If a line below contains "ldVxK", count it; then state how many such lines there are, and nothing else.

Segment Start: Given records

-- ==== Sys2Proof/Machine/Alu.lean ====
section
/-! DEFINITION. The nine register-register operations (spec/43_alu.md). -/

namespace Sys2Proof.Machine

/-- `8xy0` (43_alu.md R131). -/
def execLdReg (x y : RegIdx) (s : State) : Result := .next (s.setReg x (s.reg y)).advance

/-- `8xy1` (43_alu.md R132; no flag, R130 (c), 92_eei_decisions.md D12). -/
def execOr (x y : RegIdx) (s : State) : Result := .next (s.setReg x (s.reg x ||| s.reg y)).advance

/-- `8xy2` (43_alu.md R133; no flag, R130 (c)). -/
def execAnd (x y : RegIdx) (s : State) : Result := .next (s.setReg x (s.reg x &&& s.reg y)).advance

/-- `8xy3` (43_alu.md R134; no flag, R130 (c)). -/
def execXor (x y : RegIdx) (s : State) : Result := .next (s.setReg x (s.reg x ^^^ s.reg y)).advance

/-- `8xy4` (43_alu.md R135). -/
def execAddReg (x y : RegIdx) (s : State) : Result := .next (s.writeWithFlag x (addCarry (s.reg x) (s.reg y)))

/-- `8xy5` (43_alu.md R136). -/
def execSub (x y : RegIdx) (s : State) : Result := .next (s.writeWithFlag x (subNotBorrow (s.reg x) (s.reg y)))

/-- `8xy6` (43_alu.md R137): `V[x]` in place, `y` ignored (92_eei_decisions.md D11). -/
def execShr (x _y : RegIdx) (s : State) : Result := .next (s.writeWithFlag x (shiftRightOut (s.reg x)))

/-- `8xy7` (43_alu.md R138): `V[y] - V[x]`, into `V[x]`. -/
def execSubn (x y : RegIdx) (s : State) : Result := .next (s.writeWithFlag x (subNotBorrow (s.reg y) (s.reg x)))

/-- `8xyE` (43_alu.md R139): `V[x]` in place, `y` ignored (92_eei_decisions.md D11). -/
def execShl (x _y : RegIdx) (s : State) : Result := .next (s.writeWithFlag x (shiftLeftOut (s.reg x)))

end Sys2Proof.Machine
end

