-- ==== Sys2Proof/Machine/Operands.lean ====
section
/-! DEFINITION. The computed operands (spec/30_encoding.md R73, spec/20_memory.md R56). -/

namespace Sys2Proof.Machine

/-- The one addressing mode, "index plus constant offset": `I + k`, an unbounded number (20_memory.md R56). -/
def State.effAddr (s : State) (k : Nat) : Nat := s.I.toNat + k

/-- `nnn + V[0]` of `Bnnn`, 16 bits (40_control_transfer.md R105). -/
def State.jumpSum (s : State) (nnn : Addr12) : Word := zextAddr nnn + zext16 (s.reg 0)

/-- `I + V[x]` of `Fx1E`, mod 65536 (44_index_memory.md R151). -/
def State.indexSum (s : State) (x : RegIdx) : Word := s.I + zext16 (s.reg x)

/-- `FX29_BASE + 5 * V[x]` of `Fx29` (44_index_memory.md R152). -/
def State.glyphAddr (s : State) (x : RegIdx) : Word := s.cfg.fx29Base + 5 * zext16 (s.reg x)

/-- Hundreds, tens and ones of a byte, one digit a byte (44_index_memory.md R153). -/
def bcdDigits (v : Byte) : List Byte :=
  [BitVec.ofNat 8 (v.toNat / 100), BitVec.ofNat 8 (v.toNat / 10 % 10), BitVec.ofNat 8 (v.toNat % 10)]

/-- The lowest-numbered key that is down (46_keypad_timers.md R182). -/
def firstPressed (key : Vector Bool 16) : Option (Fin 16) := (List.finRange 16).find? fun k => key[k]

/-- A key's number as a byte. -/
def keyByte (k : Fin 16) : Byte := BitVec.ofNat 8 k.val

end Sys2Proof.Machine
end

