/-- The word of a well-formed instruction decodes to it: `op` chooses the format, and the format's fields are read back. -/
theorem decodeWord_encode {i : Instr} (h : i.wellFormed = true) : decodeWord (encode i) = .ok i := by
  cases i with
  | halt | cls | ret => rfl
  | sys nnn => simpa [decodeWord, encode] using decodeOp0_wordA h
  | jp nnn | call nnn | ldI nnn | jpV0 nnn => simp [decodeWord, encode]
  | seImm x kk | sneImm x kk | ldImm x kk | addImm x kk | rnd x kk => simp [decodeWord, encode]
  | seReg x y | sneReg x y | drw x y n => simp [decodeWord, encode]
  | ldReg x y | or x y | and x y | xor x y | addReg x y | sub x y | shr x y | subn x y | shl x y =>
    simp [decodeWord, encode, decodeOp8]
  | skp x | sknp x => simp [decodeWord, encode, decodeOpE]
  | ldVxDt x | ldVxK x | ldDtVx x | ldStVx x | addI x | ldF x | ldB x | ldMemVx x | ldVxMem x =>
    simp [decodeWord, encode, decodeOpF]

/-- Settles O2: the two bytes make the word again, the word decodes to the instruction, and the rest is not read. -/
theorem decodeOfEncode : Obligations.DecodeOfEncode := by
  intro i rest h
  rw [encodeBytes, bytesOfWord, List.cons_append, List.cons_append, List.nil_append, decode, wordOfBytes_bytes,
    decodeWord_encode h]
  rfl

/-! ## Encode of decode -/

/-- The five sets of illegal words (30_encoding.md R76). -/
abbrev IllegalWord (w : Word) : Prop :=
  (fieldOp w = 0x5 ∧ fieldN w ≠ 0) ∨ (fieldOp w = 0x9 ∧ fieldN w ≠ 0) ∨
  (fieldOp w = 0x8 ∧ (fieldN w).val ∈ [0x8, 0x9, 0xA, 0xB, 0xC, 0xD, 0xF]) ∨
  (fieldOp w = 0xE ∧ (fieldKk w).toNat ∉ [0x9E, 0xA1]) ∨
  (fieldOp w = 0xF ∧ (fieldKk w).toNat ∉ [0x07, 0x0A, 0x15, 0x18, 0x1E, 0x29, 0x33, 0x55, 0x65])

/-- A right answer of a decoder for the word `w`: an instruction whose word is `w`, or the error that names `w` where `w`
is illegal. -/
def AnswersWord (w : Word) : Except DecodeError Instr → Prop
  | .ok i => i.wellFormed = true ∧ encode i = w
  | .error e => e = .unknown w ∧ IllegalWord w

section Answers

variable {w : Word}

theorem wordA_of_op {op : BitVec 4} (hop : fieldOp w = op) : wordA op (fieldNnn w) = w := by
  rw [← hop, wordA_fields]

theorem wordXK_of_op {op : BitVec 4} (hop : fieldOp w = op) : wordXK op (fieldX w) (fieldKk w) = w := by
  rw [← hop, wordXK_fields]

theorem wordXY_of_op {op : BitVec 4} (hop : fieldOp w = op) :
    wordXY op (fieldX w) (fieldY w) (fieldN w) = w := by
  rw [← hop, wordXY_fields]

/-- Format XY: the low nibble is the sub-opcode. -/
theorem wordXY_of_op_sub {op : BitVec 4} {n : Fin 16} (hop : fieldOp w = op) (hn : (fieldN w).val = n.val) :
    wordXY op (fieldX w) (fieldY w) n = w := by
  rw [← Fin.ext hn, wordXY_of_op hop]

/-- Format XS: the low byte is the sub-opcode. -/
theorem wordXK_of_op_sub {op : BitVec 4} {kk : Byte} (hop : fieldOp w = op) (hkk : (fieldKk w).toNat = kk.toNat) :
    wordXK op (fieldX w) kk = w := by
  rw [← BitVec.eq_of_toNat_eq hkk, wordXK_of_op hop]

theorem decodeOp0_answers (hop : fieldOp w = 0x0) : AnswersWord w (decodeOp0 w) := by
  have hw : wordA 0x0 (fieldNnn w) = w := wordA_of_op hop
  unfold decodeOp0
  split_ifs with hhalt hcls hret
  · exact ⟨rfl, hhalt.symm⟩
  · exact ⟨rfl, hcls.symm⟩
  · exact ⟨rfl, hret.symm⟩
  · refine ⟨?_, hw⟩
    have hne {nnn : Addr12} (h : w ≠ wordA 0x0 nnn) : fieldNnn w ≠ nnn := fun e => h (by rw [← e, hw])
    simp only [Instr.wellFormed, Bool.and_eq_true, bne_iff_ne]
    exact ⟨⟨hne hhalt, hne hcls⟩, hne hret⟩

theorem decodeOp8_answers (hop : fieldOp w = 0x8) : AnswersWord w (decodeOp8 w) := by
  unfold decodeOp8
  split
  case h_10 =>
    refine ⟨rfl, .inr (.inr (.inl ⟨hop, ?_⟩))⟩
    simp only [List.mem_cons, List.not_mem_nil, or_false, imp_false] at *
    omega
  all_goals exact ⟨rfl, wordXY_of_op_sub hop ‹_›⟩

theorem decodeOpE_answers (hop : fieldOp w = 0xE) : AnswersWord w (decodeOpE w) := by
  unfold decodeOpE
  split
  case h_3 =>
    refine ⟨rfl, .inr (.inr (.inr (.inl ⟨hop, ?_⟩)))⟩
    simp only [List.mem_cons, List.not_mem_nil, or_false, imp_false] at *
    omega
  all_goals exact ⟨rfl, wordXK_of_op_sub hop ‹_›⟩

theorem decodeOpF_answers (hop : fieldOp w = 0xF) : AnswersWord w (decodeOpF w) := by
  unfold decodeOpF
  split
  case h_10 =>
    refine ⟨rfl, .inr (.inr (.inr (.inr ⟨hop, ?_⟩)))⟩
    simp only [List.mem_cons, List.not_mem_nil, or_false, imp_false] at *
    omega
  all_goals exact ⟨rfl, wordXK_of_op_sub hop ‹_›⟩

/-- The decoder answers every word rightly: `op` chooses the row or the operation of one sub-opcode. -/
theorem decodeWord_answers (w : Word) : AnswersWord w (decodeWord w) := by
  unfold decodeWord
  split
  case h_1 hop => exact decodeOp0_answers (BitVec.eq_of_toNat_eq hop)
  case h_6 hop =>
    have hop : fieldOp w = 0x5 := BitVec.eq_of_toNat_eq hop
    split_ifs with hn
    · exact ⟨rfl, wordXY_of_op_sub hop (congrArg Fin.val hn)⟩
    · exact ⟨rfl, .inl ⟨hop, hn⟩⟩
  case h_9 hop => exact decodeOp8_answers (BitVec.eq_of_toNat_eq hop)
  case h_10 hop =>
    have hop : fieldOp w = 0x9 := BitVec.eq_of_toNat_eq hop
    split_ifs with hn
    · exact ⟨rfl, wordXY_of_op_sub hop (congrArg Fin.val hn)⟩
    · exact ⟨rfl, .inr (.inl ⟨hop, hn⟩)⟩
  case h_14 hop => exact ⟨rfl, wordXY_of_op (BitVec.eq_of_toNat_eq hop)⟩
  case h_15 hop => exact decodeOpE_answers (BitVec.eq_of_toNat_eq hop)
  case h_16 =>
    simp only [imp_false] at *
    have hop : (fieldOp w).toNat = 0xF := by omega
    exact decodeOpF_answers (BitVec.eq_of_toNat_eq hop)
  case h_2 hop | h_3 hop | h_11 hop | h_12 hop => exact ⟨rfl, wordA_of_op (BitVec.eq_of_toNat_eq hop)⟩
  all_goals exact ⟨rfl, wordXK_of_op (BitVec.eq_of_toNat_eq ‹_›)⟩

end Answers

/-- Settles O3: the decoder's answers are right, and this one is an instruction. -/
theorem encodeOfDecode : Obligations.EncodeOfDecode := by
  intro w i h
  have hw := decodeWord_answers w
  rw [h] at hw
  exact hw

theorem decodeWord_error {w : Word} {e : DecodeError} (h : decodeWord w = .error e) :
    e = .unknown w ∧ IllegalWord w := by
  have hw := decodeWord_answers w
  rw [h] at hw
  exact hw

/-! ## The opcode map -/

/-- The word of an instruction fits the instruction's own row. -/
theorem rowBits (i : Instr) : Laws.RowBits.Statement i := by
  cases i with
  | halt | cls | ret => exact Laws.rowBits_of_mask rfl rfl
  | sys nnn | jp nnn | call nnn | ldI nnn | jpV0 nnn => exact Laws.rowBits_of_mask rfl (Laws.wordA_mask _ nnn)
  | seImm x kk | sneImm x kk | ldImm x kk | addImm x kk | rnd x kk =>
    exact Laws.rowBits_of_mask rfl (Laws.wordXK_mask _ x kk)
  | skp x | sknp x | ldVxDt x | ldVxK x | ldDtVx x | ldStVx x | addI x | ldF x | ldB x | ldMemVx x | ldVxMem x =>
    exact Laws.rowBits_of_mask rfl (Laws.wordXS_mask _ x _)
  | seReg x y | ldReg x y | or x y | and x y | xor x y | addReg x y | sub x y | shr x y | subn x y | shl x y
  | sneReg x y => exact Laws.rowBits_of_mask rfl (Laws.wordXY_mask _ x y _)
  | drw x y n => exact Laws.rowBits_of_mask rfl (Laws.wordXYN_mask _ x y n)

/-- What the rows of 30_encoding.md R75 have in common: every mask reads `op`, and the whole of the sub-opcode where the
pattern's `op` has illegal ones; and no pattern is itself an illegal word. -/
theorem opcodeMap_reads_sub : ∀ r ∈ opcodeMap, fieldOp r.mask = BitVec.allOnes 4 ∧
    (fieldOp r.pattern ∈ [0x5#4, 0x8#4, 0x9#4] → nibble (fieldN r.mask) = BitVec.allOnes 4) ∧
    (fieldOp r.pattern ∈ [0xE#4, 0xF#4] → fieldKk r.mask = BitVec.allOnes 8) ∧ ¬ IllegalWord r.pattern := by
  decide
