/-- What the answer OK means: a chip with the array of `c` and the latch set has acted on the store frame, and
its region is settled. -/
structure Stored (k : Store) (a : Addr) (buf : List Byte) (c d : Chip) (t : State) : Prop where
  ready    : t.ready
  rda      : t.rda = false
  sel      : t.sel = false
  same     : SameArray c d
  wel      : d.wel = true
  contents : ∃ e : Chip, t.env = .chip (e.settle (k.region a)) ∧ e.array = (d.act (k.bytes a buf)).array

theorem ok_stored {k : Store} {rsv : BitVec 4} {a : Addr} {buf : List Byte} {s t : State} {c : Chip} (h : s.ready)
    (hrda : s.rda = false) (hs : s.sel = false) (hc : s.env = .chip c) (hlen : k = .page → buf.length = 256)
    (hexec : exec (k.instr rsv a buf) s = .next t) (ht : t.ph = .idle) (hst : t.rsp.st = .ok) :
    ∃ d, Stored k a buf c d t := by
  have hin := inBounds_of_ok h hrda hexec hst
  rw [exec_begun (k.isHostCommand_instr rsv a buf) h hrda (k.op_ne_readNext rsv a buf)] at hexec
  have hrun := hexec
  rw [begun_instr] at hrun
  have hr := accepted_quiet (k.instr rsv a buf) h
  have hin' := inBounds_accepted rsv buf hin
  obtain ⟨n, w, d, hw, hok, henv, hsame, hfree⟩ := ok_opened hr hs hin' hrun ht hst hc
  have hf1 : w.env.frame [Config.opWriteEnable] = _ := (congrArg _ henv).trans (frame_enable hfree)
  have hf2 := frame_status d.enabled
  rw [show d.enabled.polled = d.enabled from polled_free hfree] at hf2
  have hbit := ok_confirmed hr hs hin' hrun ht hst hw hok hf1 hf2
  obtain ⟨is, hf3⟩ := k.frame_stores a buf (c := d.enabled) hfree
  obtain ⟨n', w', d', hw', hok', henv', hsame'⟩ := ok_closed hr hs hin' hrun ht hst hw hok hf1 hf2 hbit
    (accepted_page rsv hlen) (by rw [accepted_arg]; exact hf3)
  obtain ⟨e, hf, harray, -⟩ := frame_disable d'
  have hf5 : w'.env.frame [Config.opWriteDisable] = _ := (congrArg _ henv').trans hf
  obtain rfl := (reaches_answeredOk h hs hin hw hok hf1 hf2 hbit hlen hf3 hw' hok' hf5).ends_at h.1 hexec ht
  exact ⟨d.enabled.received (k.bytes a buf), h, hrda, hs, hsame, (statusByte_bits _ _).2.1.symm.trans hbit, e, rfl,
    harray.trans hsame'.1⟩

end Store

end Sys2Proof.Machine
end

section
/-! SUPPORT. The contents of the reference chip after a command that stores has answered OK
(spec/20_memory.md R76, R77, spec/60_exceptions.md R188, spec/93_implementation_defined.md U1). -/

namespace Sys2Proof.Machine

open Sys2Proof.Claims

/-! ## What OK ends -/

/-- What befalls a region when its command returns OK (U1, R188). -/
def okEvent : Region → RegionEvent
  | .page _ => .writeOk
  | .sector _ => .eraseOk
  | .whole => .eraseOk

Segment End: Given records

### Task output
2